> Action item: From the listing below, extract every line in which the word "funext" appears.

> Dataset records:
- Opening Delimiter -

-- ==== Sys2Proof/Proofs/TableOfFrames.lean ====
section
/-! The laws of the handset table under registration, trains, reports, base frames, deadlines and the tick. -/

namespace Sys2Proof.Machine

open State

variable {s t : State} {i : SlotIx} {h : Handset}

/-! ### Access requests (R56 to R63) -/

theorem table_refuseAccess (s : State) (i : SlotIx) (r : AccessRequest) (w : AnswerCause) :
    s.KeepsTable (s.refuseAccess i r w).2 :=
  table_ite (table_post ..) (.refl s)

theorem Handset.withdrawn_fields (h : Handset) : h.withdrawn.tag = h.tag ∧ h.withdrawn.status.call = h.status.call ∧
    h.withdrawn.failures = h.failures ∧ h.withdrawn.barred = h.barred := by
  unfold withdrawn
  split
  · next status => rw [status]; exact ⟨rfl, rfl, rfl, rfl⟩
  · exact ⟨rfl, rfl, rfl, rfl⟩

section
variable (held : s.handset i = some h)

include held

/-- A failure counted (R59): below 3, or barred with a count of 3. -/
theorem table_deny (r : AccessRequest) : s.KeepsTable (s.deny i h r).2 := by
  unfold deny
  dsimp only
  split
  · next few =>
    exact (table_setHandset (h' := { h with failures := sat 3 h.failures }) held rfl rfl
      fun _ => ⟨few.le, fun three => absurd three few.ne⟩).trans (table_refuseAccess ..)
  · obtain ⟨tag, call, failures, barred⟩ := Handset.withdrawn_fields { h with failures := 3, barred := true }
    exact (table_setHandset held tag call fun _ => ⟨failures.le, fun _ => barred⟩).post _

theorem table_decideAttach (r : AccessRequest) : s.KeepsTable (s.decideAttach i h r).2 := by
  unfold decideAttach
  split
  · exact table_refuseAccess ..
  split
  · exact table_refuseAccess ..
  split
  · exact table_deny held r
  split
  · exact table_refuseAccess ..
  · next idle =>
    have attached : s.KeepsTable (s.setHandset i (some { h with
        failures := 0
        status := .attached r.base s.lifetimeTicks (match h.status with | .attached _ _ o => o | _ => none) })) :=
      table_setHandset held rfl (HandsetStatus.call_eq_none_iff.mpr idle).symm fun _ => ⟨Nat.zero_le _, nofun⟩
    exact table_ite attached (attached.post _)

theorem table_decideAccess (r : AccessRequest) : s.KeepsTable (s.decideAccess i h r).2 := by
  unfold decideAccess
  split
  · exact table_decideAttach held r
  · unfold decideLocate
    split
    · exact table_refuseAccess ..
    · exact table_refuseAccess ..
    · next status => exact (table_setStatus held _ (by rw [status]; rfl)).post _
  · unfold decideRenew
    split
    · exact table_refuseAccess ..
    · exact table_refuseAccess ..
    · next status =>
      have renewed (b : BaseIx) (n : Nat) (o : Option Nat) : s.KeepsTable (s.setStatus i h (.attached b n o)) :=
        table_setStatus held _ (by rw [status]; rfl)
      split
      · exact renewed ..
      · exact (renewed ..).post _
  · unfold decideDetach
    split
    · next status => exact (table_setStatus held _ (by rw [status]; rfl)).post _
    · next status =>
      split
      · exact .refl s
      · exact (table_setStatus held _ (by rw [status]; rfl)).trans (table_clearCall ..)
    · exact .refl s
  · unfold decideOriginate
    split
    · exact table_refuseAccess ..
    · split
      · exact table_refuseAccess ..
      · exact table_refuseAccess ..
      · next b _ origination status =>
        have kept : s.KeepsTable (s.setStatus i h (.attached r.base s.lifetimeTicks (some s.settings.timers.hold))) :=
          table_setStatus held _ (by rw [status]; rfl)
        have moved := table_ite (p := b = r.base) kept (kept.post (.located i r.tag b r.base))
        exact table_ite (moved.post _) moved
  · exact .refl s

end

theorem table_access (s : State) (r : AccessRequest) : s.KeepsTable (s.access r) := by
  unfold access
  split
  · exact table_ite (.refl s) (table_offer ..)
  · split
    · exact .refl s
    · next h held =>
      have seen := table_setHandset (h' := { h with lastAccess := some s.tick }) held rfl rfl id
      exact (seen.trans (table_decideAccess (State.handset_setHandset_self ..) r)).trans (table_offer ..)

/-! ### Trains and reports -/

theorem table_spoil (s : State) (b : BaseIx) : s.KeepsTable (s.spoil b) := table_setBase ..

theorem table_takeFirst (s : State) (b : BaseIx) (x : Byte) : s.KeepsTable (s.takeFirst b x) := by
  unfold takeFirst
  split
  · exact table_setTrain ..
  · exact (table_spoil ..).trans (table_setTrain ..)

theorem table_takeNext (s : State) (b : BaseIx) (x : Byte) : s.KeepsTable (s.takeNext b x) := by
  unfold takeNext
  split
  · exact .refl s
  · exact table_setTrain ..

theorem table_takeClose (s : State) (b : BaseIx) (x : Byte) : s.KeepsTable (s.takeClose b x) := by
  unfold takeClose
  split
  · exact .refl s
  · exact table_ite ((table_setTrain ..).trans (table_access ..)) ((table_setTrain ..).trans (table_spoil ..))

theorem table_completeSlot (s : State) (k : CapIx) (h : CaptureHeader) (w : CaptureStatus) :
    s.KeepsTable (s.completeSlot k h w) := table_still rfl rfl

theorem table_keepSample (s : State) (c : CallIx) (x : Sample) (v : Evaluation) : s.KeepsTable (s.keepSample c x v) := by
  have kept : s.KeepsTable (s.setCtx c ((s.ctx c).appended (x.decided v.verdict) v s.settings.evaluator)) :=
    table_setCtx c _
  unfold keepSample
  dsimp only
  refine State.KeepsTable.trans ?_ (table_foldl _ table_post _ _)
  exact kept.trans (table_still rfl rfl)

theorem table_takeSample (s : State) (c : CallIx) (k : CallInfo) (x : Sample) : s.KeepsTable (s.takeSample c k x) := by
  unfold takeSample completeWaiting
  dsimp only
  refine State.KeepsTable.trans ?_ (table_foldl _ (fun u _ => table_ite (table_completeSlot ..) (.refl u)) _ _)
  split
  · exact (table_keepSample ..).trans (table_startHandover ..)
  · exact table_keepSample ..

theorem table_acceptReport (s : State) (b : BaseIx) (c : CallIx) (k : CallInfo) (f : ReportFrame) :
    s.KeepsTable (s.acceptReport b c k f) := by
  unfold acceptReport
  exact table_ite ((table_setCtx c _).trans (table_setBase ..)) ((table_setCtx c _).trans (table_takeSample ..))

theorem table_takeReport (s : State) (b : BaseIx) (f : ReportFrame) : s.KeepsTable (s.takeReport b f) := by
  unfold takeReport
  split
  · exact .refl s
  · split
    · exact .refl s
    · dsimp only
      split
      · exact .refl s
      · split
        · split
          · exact table_acceptReport ..
          · exact table_acceptReport ..
          · exact table_acceptReport ..
          · exact table_setCtx _ _
          · exact table_setCtx _ _
        · exact .refl s

/-! ### Base frames and their deadlines -/

theorem table_fromService (s : State) (o : Origin) (act : BaseIx → State → State) (h : ∀ b, s.KeepsTable (act b s)) :
    s.KeepsTable (s.fromService o act) :=
  table_ite (h _) (.refl s)

theorem table_serviceBeat (s : State) (b : BaseIx) (h : Health) : s.KeepsTable (s.serviceBeat b h) := by
  unfold serviceBeat
  dsimp only
  split
  · exact table_ite ((table_setBase ..).post _) (table_setBase ..)
  · exact table_ite (table_setBase ..) ((table_setBase ..).post _)
  · exact (table_setBase ..).trans (table_leaveService ..)

theorem table_takeStatus (s : State) (b : BaseIx) (h : Health) : s.KeepsTable (s.takeStatus b h) := by
  unfold takeStatus
  dsimp only
  split
  · exact .refl s
  · exact (table_setBase ..).post _
  · exact table_setBase ..
  · exact table_serviceBeat ..
  · exact table_setBase ..

theorem table_takeEcho (s : State) (b : BaseIx) (x : Byte) : s.KeepsTable (s.takeEcho b x) := by
  unfold takeEcho
  dsimp only
  split
  · exact table_setBase ..
  · exact ((table_setBase ..).trans (table_sendOwed ..)).trans (table_outcome ..)

theorem table_takeEchoExpiry (b : BaseIx) (serial : Byte) (s : State) : s.KeepsTable (takeEchoExpiry b serial s) := by
  unfold takeEchoExpiry
  dsimp only
  split
  · exact .refl s
  · refine table_ite (State.KeepsTable.trans ?_ (table_ite (table_leaveService ..) (.refl _))) (.refl s)
    exact ((table_setBase ..).trans (table_sendOwed ..)).trans (table_outcome ..)

theorem table_takeSettleExpiry (b : BaseIx) (s : State) : s.KeepsTable (takeSettleExpiry b s) := by
  unfold takeSettleExpiry
  exact table_ite (table_ite (((table_setBase ..).post _).trans (table_offer ..)) (table_leaveService ..)) (.refl s)

theorem table_takeHeartbeatExpiry (b : BaseIx) (s : State) : s.KeepsTable (takeHeartbeatExpiry b s) :=
  table_ite (table_leaveService ..) (.refl s)

theorem table_takeGapExpiry (b : BaseIx) (s : State) : s.KeepsTable (takeGapExpiry b s) := by
  unfold takeGapExpiry
  split
  · exact .refl s
  · exact table_ite ((table_setTrain ..).trans (table_spoil ..)) (.refl s)

theorem table_takeCarrierLost (p : PortIx) (s : State) : s.KeepsTable (takeCarrierLost p s) := by
  unfold takeCarrierLost
  refine table_ite (State.KeepsTable.trans ?_ (table_foldl _ (fun u _ => table_dropBase u _) _ _)) ?_ <;>
    exact table_still rfl rfl

theorem table_takeCarrierRegained (p : PortIx) (s : State) : s.KeepsTable (takeCarrierRegained p s) :=
  table_ite (table_still rfl rfl) (table_still rfl rfl)

/-! ### Other deadlines and the tick -/

theorem table_takeLifetimeExpiry (i : SlotIx) (s : State) : s.KeepsTable (takeLifetimeExpiry i s) := by
  unfold takeLifetimeExpiry
  split
  · exact .refl s
  · next held =>
    split
    · next status => exact (table_setStatus held _ (by rw [status]; rfl)).post _
    · exact .refl s

theorem table_takeOriginationExpiry (i : SlotIx) (s : State) : s.KeepsTable (takeOriginationExpiry i s) := by
  unfold takeOriginationExpiry
  split
  · exact .refl s
  · next held =>
    split
    · next status => exact (table_setStatus held _ (by rw [status]; rfl)).post _
    · exact .refl s

theorem table_takeSetupExpiry (c : CallIx) (s : State) : s.KeepsTable (takeSetupExpiry c s) := by
  unfold takeSetupExpiry
  split
  · exact .refl s
  · exact table_ite (table_clearCall ..) (.refl s)

theorem table_takeSwitchExpiry (c : CallIx) (s : State) : s.KeepsTable (takeSwitchExpiry c s) := by
  unfold takeSwitchExpiry
  split
  · exact table_endSwitch ..
  · exact table_endSwitch ..
  · exact .refl s

theorem table_takeZoneExpiry (c : CallIx) (s : State) : s.KeepsTable (takeZoneExpiry c s) := by
  unfold takeZoneExpiry
  split
  · exact table_failAttempt ..
  · exact .refl s

theorem Handset.ticked_fields (h : Handset) : h.ticked.tag = h.tag ∧ h.ticked.status.call = h.status.call ∧
    h.ticked.failures = h.failures ∧ h.ticked.barred = h.barred := by
  unfold ticked
  split
  · next status => rw [status]; exact ⟨rfl, rfl, rfl, rfl⟩
  · exact ⟨rfl, rfl, rfl, rfl⟩

theorem table_countDeadlines (s : State) : s.KeepsTable s.countDeadlines := by
  have handset (i : SlotIx) : s.countDeadlines.handset i = (s.handset i).map Handset.ticked := Table.get_map ..
  refine table_records (fun i => ?_) (fun bounded i k held => ?_) (fun i => ?_) fun c => ?_
  · simp only [State.tagAt, handset, Option.map_map]
    exact congrArg (Option.map · _) (funext fun h => h.ticked_fields.1)
  · rw [handset] at held
    obtain ⟨h, here, rfl⟩ := Option.map_eq_some_iff.mp held
    obtain ⟨_, _, failures, barred⟩ := h.ticked_fields
    rw [failures, barred]
    exact bounded i h here
  · simp only [State.callAt, handset, Option.bind_map]
    exact congrArg (Option.bind _) (funext fun h => h.ticked_fields.2.1)
  · rw [show s.countDeadlines.ctx c = (s.ctx c).ticked from Table.get_map .., Context.named, Context.named,
      Context.ticked, Option.map_map]
    rfl

theorem table_takeTick (s : State) : s.KeepsTable (takeTick s) := by
  have always : s.KeepsTable s.countAlways := table_still rfl rfl
  exact table_ite (.refl s) (table_ite always (always.trans (table_countDeadlines _)))

end Sys2Proof.Machine
end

- Closing Delimiter -

> Your response:
    exact congrArg (Option.map · _) (funext fun h => h.ticked_fields.1)
    exact congrArg (Option.bind _) (funext fun h => h.ticked_fields.2.1)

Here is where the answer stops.